A dozen Mickey and Minnie Mouses decked the walls and shelves of Waggoner’s Scottsdale office, and she wore a jewel-encrusted, silver-and-gold Mickey watch when pointing out two glass urns of Peanut M&M’s next to her desk. “Sometimes when you come in here, it’s not always the best of circumstances, and you need something to lift your mood,” she said, offering some candy.

Waggoner, like Farris, cut her teeth as a lawyer in Washington state, and she believes in tailoring her language to her political adversaries. In 2006, when she was opposing eight gay couples suing to obtain marriage licenses, Waggoner joined a local gay and lesbian group that met regularly in Seattle, she said. “I mean, they knew who I was, and I knew they were advocating for the other side. I hope it helped me when I talk about it, so I’m not coming across as mean-spirited or that I lack understanding.”

Waggoner won the case.

ADF has particularly long arms into state legislatures, producing three types of model laws: bills protecting religious people in general, bills protecting those opposed to same-sex marriage and transgender people specifically, and legislation restricting transgender people’s access to bathrooms.

Some of them become law. Most notably, Mississippi passed an act in 2016 that protects people and businesses that refuse service based on religious beliefs about gender and marriage. It was the most sweeping, specific statute of its kind in the nation.
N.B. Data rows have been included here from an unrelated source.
-- ==== Sys2Proof/Tests/Slice0.lean ====
section
/-! SUPPORT. Small tests, each of one step or one definition, with expected results from spec/95_test_vectors.md or from
the rule named; and, for each statement that has hypotheses, a witness that they can be met together, clause by clause at
the ends of their ranges. -/

namespace Sys2Proof.Tests

open Sys2Proof.Machine

/-! ### Building states -/

/-- A Running engine as reset leaves it, but for its pc and the bytes in memory from there on. -/
def at' (pc : PcWord) (bytes : List Byte) : State :=
  { State.reset with mem := placeBytes bytes pc.toNat [], pc := pc, runState := .running }

/-- A state with a register set. -/
def withR (s : State) (i : RegIdx) (v : Nat) : State := s.setReg i v

/-- A state with a cell set. -/
def withM (s : State) (a : Nat) (v : Byte) : State := s.setMem (s.mem.write a v)

/-- The next state of an outcome. -/
def nextOf : Host.Outcome State Fault Refusal → Option State
  | .next t => some t
  | _ => none

/-- A field of the state after one step. -/
def after {α : Type} (f : State → α) (s : State) : Option α := (nextOf (step s)).map f

/-! ### Well-formedness: each check refuses an ill-formed term -/

theorem test_wf_ldi : (Instr.ldi 7#8 255#8).wellFormed = true ∧ (Instr.ldi 8#8 0#8).wellFormed = false := by decide
theorem test_wf_prn : (Instr.prn 0#8).wellFormed = true ∧ (Instr.prn 8#8).wellFormed = false := by decide
theorem test_wf_hlt : Instr.hlt.wellFormed = true := by decide
theorem test_wf_mul_a : (Instr.mul 7#8 7#8).wellFormed = true ∧ (Instr.mul 8#8 0#8).wellFormed = false := by decide
theorem test_wf_mul_b : (Instr.mul 0#8 200#8).wellFormed = false := by decide
theorem test_wf_push : (Instr.push 7#8).wellFormed = true ∧ (Instr.push 9#8).wellFormed = false := by decide
theorem test_wf_pop : (Instr.pop 7#8).wellFormed = true ∧ (Instr.pop 255#8).wellFormed = false := by decide

/-! ### Decoding: one word for each constructor, bit by bit from rule R54 -/

theorem test_decode_ldi : decode [0b10000010#8, 0b00000001#8, 0b00000001#8] = .ok (.ldi 1#8 1#8, []) := by decide
theorem test_decode_prn : decode [0b01000111#8, 0b00000101#8] = .ok (.prn 5#8, []) := by decide
theorem test_decode_hlt : decode [0b00000001#8, 0b01000111#8] = .ok (.hlt, [0x47#8]) := by decide
theorem test_decode_mul : decode [0b10100010#8, 0b00000010#8, 0b00000111#8] = .ok (.mul 2#8 7#8, []) := by decide
theorem test_decode_push : decode [0b01000101#8, 0b00000111#8] = .ok (.push 7#8, []) := by decide
theorem test_decode_pop : decode [0b01000110#8, 0b11001000#8] = .ok (.pop 200#8, []) := by decide

/-- Vectors V-DEC-2 to V-DEC-7: the neighbours of the six opcodes are invalid, and so is 0xA0. -/
theorem test_decode_invalid :
    [0x00#8, 0xA0#8, 0xFF#8, 0x02#8, 0x83#8, 0x44#8, 0x48#8].all (fun b => (dispatch b).isNone) = true := by decide

/-- A sequence that ends before an operand is no instruction. -/
theorem test_decode_short :
    decode [0x82#8, 0x00#8] = .error .noOperandB ∧ decode [0x45#8] = .error .noOperandA ∧
      decode [] = .error .noOpcode := by decide

/-- The mnemonics and lengths of the source's table (rule R54). -/
theorem test_table_rows :
    dispatchTable.map (fun r => (r.opcode, r.entry.len)) =
      [(0x82#8, 3), (0x47#8, 2), (0x01#8, 1), (0xA2#8, 3), (0x45#8, 2), (0x46#8, 2)] := by decide

/-- The opcode table's numbering: the first byte is the least significant; bits above the table's are 0. -/
theorem test_table_word :
    decodeTableWord 24 0x080082 = some (.ldi 0#8 8#8) ∧ decodeTableWord 8 0x82 = some (.ldi 0#8 0#8) ∧
      decodeTableWord 8 0x0545 = some (.push 0#8) ∧ decodeTableWord 8 0x00 = none := by decide

/-! ### One step of each instruction -/

/-- V-LDI-1. -/
theorem test_ldi : after (fun t => (t.reg 0, t.pc)) (at' 0#9 [0x82#8, 0x00#8, 0x08#8]) = some (8#8, 3#9) := by decide

/-- V-LDI-7: the index is the whole byte, and the fault is precise. -/
theorem test_ldi_invalid : after (fun t => (t.runState, t.fault, t.pc)) (at' 0#9 [0x82#8, 0xFF#8, 0x01#8]) =
    some (.faulted, some ⟨.invalidRegister, 0#9, some 255⟩, 0#9) := by decide

/-- V-MUL-7: 200 times 3 is 600, that is 88 modulo 256. -/
theorem test_mul : after (fun t => (t.reg 0, t.reg 1, t.pc))
    (withR (withR (at' 0#9 [0xA2#8, 0x00#8, 0x01#8]) 0 200) 1 3) = some (88#8, 3#8, 3#9) := by decide

/-- V-MUL-10: MUL R2,R2 squares, both operands read before the write. -/
theorem test_mul_same : after (fun t => t.reg 2) (withR (at' 0#9 [0xA2#8, 0x02#8, 0x02#8]) 2 13) = some 169#8 := by decide

/-- V-ST-1. -/
theorem test_push : after (fun t => (t.reg 7, t.mem.read 0xF3, t.pc)) (withR (at' 0#9 [0x45#8, 0x00#8]) 0 0x2A) =
    some (0xF3#8, 0x2A#8, 2#9) := by decide

/-- V-ST-10: PUSH R7 stores the decremented pointer. -/
theorem test_push_sp : after (fun t => (t.reg 7, t.mem.read 0xF3)) (at' 0#9 [0x45#8, 0x07#8]) =
    some (0xF3#8, 0xF3#8) := by decide

/-- V-ST-2: the popped cell keeps its content. -/
theorem test_pop : after (fun t => (t.reg 1, t.reg 7, t.mem.read 0xF3))
    (withM (withR (at' 0#9 [0x46#8, 0x01#8]) 7 0xF3) 0xF3 0x2A#8) = some (0x2A#8, 0xF4#8, 0x2A#8) := by decide

/-- V-ST-12: POP R7 of 0xFF wraps to 0. -/
theorem test_pop_sp : after (fun t => t.reg 7) (withM (withR (at' 0#9 [0x46#8, 0x07#8]) 7 0xF3) 0xF3 0xFF#8) =
    some 0#8 := by decide

/-- V-SYS-4: PRN R7 at launch emits 244. -/
theorem test_prn : after (fun t => (t.out, t.pc)) (at' 0#9 [0x47#8, 0x07#8]) = some ([244#8], 2#9) := by decide

/-- V-SYS-6: the pc stays at the HLT. -/
theorem test_hlt : after (fun t => (t.runState, t.pc, t.out)) (at' 0#9 [0x01#8]) = some (.halted, 0#9, []) := by decide

/-- HLT in the last cell halts (V-TOP-1, last step). -/
theorem test_hlt_top : after (fun t => (t.runState, t.pc)) (at' 255#9 [0x01#8]) = some (.halted, 255#9) := by decide

/-! ### Faults of the fetch and of the stack -/

/-- V-TOP-3 and V-TOP-4, last steps: an operand byte would lie at 256. -/
theorem test_fetch_operand_top :
    after (·.fault) (at' 254#9 [0x82#8, 0x00#8]) = some (some ⟨.outOfBounds, 254#9, some 256⟩) ∧
      after (·.fault) (at' 255#9 [0x47#8]) = some (some ⟨.outOfBounds, 255#9, some 256⟩) := by decide

/-- V-TOP-2, last step, and V-TOP-5, last step. -/
theorem test_fetch_opcode_top :
    after (·.fault) (at' 256#9 []) = some (some ⟨.outOfBounds, 256#9, some 256⟩) ∧
      after (·.fault) (at' 255#9 [0xFF#8]) = some (some ⟨.invalidOpcode, 255#9, some 255⟩) := by decide

/-- V-ST-5 and V-ST-6: push below address 0, pop from the empty stack. -/
theorem test_stack_faults :
    after (fun t => (t.fault, t.reg 7)) (withR (at' 0#9 [0x45#8, 0x00#8]) 7 0) =
        some (some ⟨.outOfBounds, 0#9, some (-1)⟩, 0#8) ∧
      after (fun t => (t.fault, t.reg 7)) (at' 0#9 [0x46#8, 0x00#8]) =
        some (some ⟨.outOfBounds, 0#9, some 244⟩, 0xF4#8) := by decide

/-- V-ST-13: the register check precedes the stack bound. -/
theorem test_push_priority : after (·.fault) (withR (at' 0#9 [0x45#8, 0x09#8]) 7 0) =
    some (some ⟨.invalidRegister, 0#9, some 9⟩) := by decide

/-! ### Memory, host and text -/

/-- Writing 0 removes the entry; the list stays sorted. -/
theorem test_memory_canonical :
    Memory.write (Memory.write (Memory.write [] 9 1#8) 4 2#8) 9 0#8 = [(4, 2#8)] ∧
      Memory.write (Memory.write [] 9 1#8) 4 2#8 = [(4, 2#8), (9, 1#8)] := by decide

/-- The example of rule R61: the line of LDI's opcode, and the shorter literal of example S10. -/
theorem test_text_lines :
    readLine ['1', '0', '0', '0', '0', '0', '1', '0', ' ', '#', ' ', 'L'] = .byte 0x82#8 ∧
      readLine ['1', ' ', ' ', '#', ' ', 'H'] = .byte 1#8 ∧ readLine ['#', 'x'] = .skip ∧ readLine [] = .skip ∧
      readLine ['1', '2'] = .malformed := by decide

/-- V-SYS-1 to V-SYS-3: 72, 0 and 255 as the host prints them. -/
theorem test_render : renderOut [72#8, 0#8, 255#8] = ['7', '2', '\n', '0', '\n', '2', '5', '5', '\n'] := by decide

/-- The style of rule R61: `LDI R0,8`. -/
theorem test_asm_operands : commaSeparated (asmOperands (.ldi 0#8 8#8)) = ['R', '0', ',', '8'] := by decide

/-! ### Witnesses: the hypotheses of each statement can be met -/

theorem witness_StepRunsDecodedInstruction :
    let s := at' 253#9 [0x82#8, 0x07#8, 0xFF#8]
    s.runState = .running ∧ s.pc.toNat + 3 ≤ 256 ∧ decode (s.bytesAt s.pc.toNat 3) = .ok (.ldi 7#8 255#8, []) := by
  decide

theorem witness_PlacedWordIsNextRun :
    (at' 253#9 []).pc.toNat ≤ 253 ∧ decodeTableWord 16 0x0047 = some (.prn 0#8) := by decide

theorem witness_TerminalStatesTakeNoStep :
    (State.reset.setRunState .halted).runState = .halted ∧ (State.reset.setRunState .faulted).runState = .faulted := by
  decide

theorem witness_InvalidOpcodeFaults :
    let s := at' 255#9 [0xA0#8]
    s.runState = .running ∧ s.pc.toNat ≤ 255 ∧
      s.mem.read s.pc.toNat ∉ [0x82#8, 0x47#8, 0x01#8, 0xA2#8, 0x45#8, 0x46#8] := by decide

theorem witness_FetchAtTopOfMemoryFaults : (at' 256#9 []).runState = .running ∧ (at' 256#9 []).pc = 256#9 := by decide

theorem witness_OperandFetchReadsOnlyOwnBytes_beyond :
    (at' 255#9 [0x46#8]).runState = .running ∧
      (at' 255#9 [0x46#8]).mem.read 255 ∈ [0x82#8, 0x47#8, 0xA2#8, 0x45#8, 0x46#8] ∧
      (at' 254#9 [0xA2#8]).mem.read 254 ∈ [0x82#8, 0xA2#8] ∧ (at' 255#9 [0x01#8]).mem.read 255 = 0x01#8 := by decide
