-- ==== Sys2Proof/Machine/Attention.lean ====
section
/-! DEFINITION. Attention Unit: GET_EVENTS, CLEAR_EVENTS, SET_EVENT_MASK and READ_COUNTERS
(09_attention_events_and_counters.md). -/

namespace Sys2Proof.Machine

open Sys2Proof

/-- GET_EVENTS at the Attention Unit (R139, R140). -/
def getEvents (s : State) (p : Port) : List Byte → State × Answer
  | [] =>
    let a := s.att.get p
    reply (s.modAtt p Att.takeSnapshot) .ok
      (a.nextSnapshot :: eventSetBytes a.latched ++ eventSetBytes a.renewed ++ eventSetBytes a.mask)
  | _ => refuse s .badLength

/-- GET_EVENTS. -/
def execGetEvents (p : Port) (payload : List Byte) (s : State) : Result :=
  command (.getEvents p payload) p s fun s => getEvents s p payload

/-- CLEAR_EVENTS at the Attention Unit (R139, R141). -/
def clearEvents (s : State) (p : Port) : List Byte → State × Answer
  | [n] =>
    let a := s.att.get p
    match a.snapshot with
    | none => refuse s .staleSnapshot
    | some sn =>
      if sn.number ≠ n then reply s .staleSnapshot [sn.number]
      else reply (s.modAtt p fun a => a.clearKinds sn) .ok
        (eventSetBytes (a.latched &&& a.clearable sn) ++ eventSetBytes (a.clearKinds sn).latched)
  | _ => refuse s .badLength

/-- CLEAR_EVENTS. -/
def execClearEvents (p : Port) (payload : List Byte) (s : State) : Result :=
  command (.clearEvents p payload) p s fun s => clearEvents s p payload

/-- SET_EVENT_MASK at the Attention Unit (R139, R142). -/
def setEventMask (s : State) (p : Port) : List Byte → State × Answer
  | [lo, hi] =>
    match eventSetOf lo hi with
    | none => refuse s .badArgument
    | some m => reply (s.modAtt p fun a => a.setMask m) .ok (eventSetBytes m)
  | _ => refuse s .badLength

/-- SET_EVENT_MASK. -/
def execSetEventMask (p : Port) (payload : List Byte) (s : State) : Result :=
  command (.setEventMask p payload) p s fun s => setEventMask s p payload

/-- The ten counters of a port, in the order of Table 9-4. -/
def State.counters (s : State) (q : Port) : List Half :=
  let l := s.link.get q
  let r := s.mst.refusals.get q
  let x := s.rx.get q
  [l.crcErrors, l.abortedRequests, l.replays, r.descriptor, r.quota, r.pool, x.rxMissed, x.leaseExpiries,
    x.deliveriesExpired, (s.rpt.get q).lost]

/-- The three link counters at 0 (R176, R177). -/
def Link.clearCounters (l : Link) : Link := { l with crcErrors := 0, abortedRequests := 0, replays := 0 }

/-- The refusal counters, the receive counters and reports_lost of `p` at 0 (R163, step 2). -/
def State.clearBlockCounters (s : State) (p : Port) : State :=
  ((s.modRefusals p fun _ => ⟨0, 0, 0⟩).modRx p Rx.clearCounters).modRpt p Rpt.clearLost

/-- The ten counters of `p` at 0 (R144). -/
def State.clearCounters (s : State) (p : Port) : State := (s.clearBlockCounters p).modLink p Link.clearCounters

/-- The READ_COUNTERS response (Table 11-22). -/
def countersBytes (s : State) (q : Port) : List Byte :=
  portByte q :: (s.counters q).flatMap fun c => le16 c.toNat

/-- READ_COUNTERS at the Attention Unit (R139, R144). -/
def readCounters (s : State) (p : Port) : List Byte → State × Answer
  | [port, action] =>
    match portOf port, counterActionOf action with
    | some q, some .keep => reply s .ok (countersBytes s q)
    | some q, some .clear => if q = p then reply (s.clearCounters p) .ok (countersBytes s q) else refuse s .notOwner
    | _, _ => refuse s .badArgument
  | _ => refuse s .badLength

/-- READ_COUNTERS. -/
def execReadCounters (p : Port) (payload : List Byte) (s : State) : Result :=
  command (.readCounters p payload) p s fun s => readCounters s p payload

end Sys2Proof.Machine
end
Key swaths are verbatim mirrors of ADF’s model for a so-called government nondiscrimination act. Both the law and ADF model bill protect people and businesses who take an action — or refuse to act — based on a “sincerely held religious belief or moral conviction...that marriage is or should be recognized as the union of one man and one woman” and the belief that a “male (man) or female (woman) refer to an individual’s immutable biological sex as objectively determined by anatomy and genetics by time of birth.”

ADF also has a model “Physical Privacy Act” to restrict transgender people from certain restrooms. An analysis by Media Matters for America, a liberal group, found eight states filed bills with substantial likenesses to the ADF model in 2017 alone.

Waggoner said ADF was also in touch with Texas officials over a bill this year — which did not become law — to limit restroom access for transgender people.

The number of religious freedom bills and transgender bathroom bills slowed in 2017, Waggoner said, but she was “confident” that was because lawmakers were waiting to see what would happen to Mississippi’s law (which was put on hold by a court) and a Virginia bathroom case. Waggoner reasoned that more states will follow if courts allowed the Mississippi law to take effect, and in the fall, a court did. ADF represented the state of Mississippi in court.

ADF has won seven US Supreme Court cases in the past four years, but one victory is arguably the most crucial to understanding the group’s overall approach — and, ironically, it’s a ruling that few people associate with ADF.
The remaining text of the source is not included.